Supplied information Block Start

-- ==== Sys2Proof/Config.lean ====
section
/-!
DEFINITION. What an implementation fixes: the parameters of 00_scope.md R7 as plain data, and the open
parameters of R8 as free values (constants without a body).
-/
namespace Sys2Proof

/-- A command set that a date entry can select (10_state.md R13 without `Unknown`):
the classifier answers one of these two (43_classifier.md R107). -/
inductive Vocabulary where
  /-- Set0, the boot-ROM command vocabulary. -/
  | set0
  /-- Set1, the firmware command vocabulary. -/
  | set1
deriving DecidableEq, Repr

/-- The parameters of 00_scope.md R7. A state carries its own (log 3), so a statement about every state is
one about every assignment; the defaults are `Config.defaults`. -/
structure Params where
  /-- `CMD0_NULL` -/
  cmd0Null : Byte
  /-- `CMD0_SET_PARAMETER` -/
  cmd0SetParameter : Byte
  /-- `CMD0_DISPLAY_OFF` -/
  cmd0DisplayOff : Byte
  /-- `CMD0_DISPLAY_ON` -/
  cmd0DisplayOn : Byte
  /-- `CMD0_DRAW_SCENE` -/
  cmd0DrawScene : Byte
  /-- `CMD1_FRAME_BEGIN` -/
  cmd1FrameBegin : Byte
  /-- `CMD1_FRAME_DATA` -/
  cmd1FrameData : Byte
  /-- `CMD1_FRAME_END` -/
  cmd1FrameEnd : Byte
  /-- `SCENE_SPLASH` -/
  sceneSplash : Byte
  /-- `DATE_TABLE`: the entry strings, in table order, each with the set it selects. -/
  dateTable : List (List Byte × Vocabulary)
  /-- `MISO_PLACEHOLDER` -/
  misoPlaceholder : Byte
deriving DecidableEq, Repr

namespace Config

/-- `FB_INIT` (00_scope.md R8, D9): the power-on contents of the framebuffer, by address. A free value (log 4). -/
opaque fbInit : Nat → Byte

/-- `HDR_INIT` (00_scope.md R8, D9): the power-on contents of the header capture, by address. A free value (log 4). -/
opaque hdrInit : Nat → Byte

/-- `SPLASH_RENDER` (00_scope.md R8, D4): from the whole framebuffer's bytes in address order and a cell's
address, the upper six bits of the value the Splash scene gives that cell, or `none` where it leaves the
cell alone. The two low bits of a changed cell are zero, which is all R8 says of it. A free value (log 5). -/
opaque splashPixel : List Byte → Nat → Option (BitVec 6)

end Config
end Sys2Proof
end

Supplied information Block End

• **Task details**
Give the data again, exactly as written.

• **Response area**
-- ==== Sys2Proof/Config.lean ====
section
/-!
DEFINITION. What an implementation fixes: the parameters of 00_scope.md R7 as plain data, and the open
parameters of R8 as free values (constants without a body).
-/
namespace Sys2Proof

/-- A command set that a date entry can select (10_state.md R13 without `Unknown`):
the classifier answers one of these two (43_classifier.md R107). -/
inductive Vocabulary where
  /-- Set0, the boot-ROM command vocabulary. -/
  | set0
  /-- Set1, the firmware command vocabulary. -/
  | set1
deriving DecidableEq, Repr

/-- The parameters of 00_scope.md R7. A state carries its own (log 3), so a statement about every state is
one about every assignment; the defaults are `Config.defaults`. -/
structure Params where
  /-- `CMD0_NULL` -/
  cmd0Null : Byte
  /-- `CMD0_SET_PARAMETER` -/
  cmd0SetParameter : Byte
  /-- `CMD0_DISPLAY_OFF` -/
  cmd0DisplayOff : Byte
  /-- `CMD0_DISPLAY_ON` -/
  cmd0DisplayOn : Byte
  /-- `CMD0_DRAW_SCENE` -/
  cmd0DrawScene : Byte
  /-- `CMD1_FRAME_BEGIN` -/
  cmd1FrameBegin : Byte
  /-- `CMD1_FRAME_DATA` -/
  cmd1FrameData : Byte
  /-- `CMD1_FRAME_END` -/
  cmd1FrameEnd : Byte
  /-- `SCENE_SPLASH` -/
  sceneSplash : Byte
  /-- `DATE_TABLE`: the entry strings, in table order, each with the set it selects. -/
  dateTable : List (List Byte × Vocabulary)
  /-- `MISO_PLACEHOLDER` -/
  misoPlaceholder : Byte
deriving DecidableEq, Repr

namespace Config

/-- `FB_INIT` (00_scope.md R8, D9): the power-on contents of the framebuffer, by address. A free value (log 4). -/
opaque fbInit : Nat → Byte

/-- `HDR_INIT` (00_scope.md R8, D9): the power-on contents of the header capture, by address. A free value (log 4). -/
opaque hdrInit : Nat → Byte

/-- `SPLASH_RENDER` (00_scope.md R8, D4): from the whole framebuffer's bytes in address order and a cell's
address, the upper six bits of the value the Splash scene gives that cell, or `none` where it leaves the
cell alone. The two low bits of a changed cell are zero, which is all R8 says of it. A free value (log 5). -/
opaque splashPixel : List Byte → Nat → Option (BitVec 6)

end Config
end Sys2Proof
end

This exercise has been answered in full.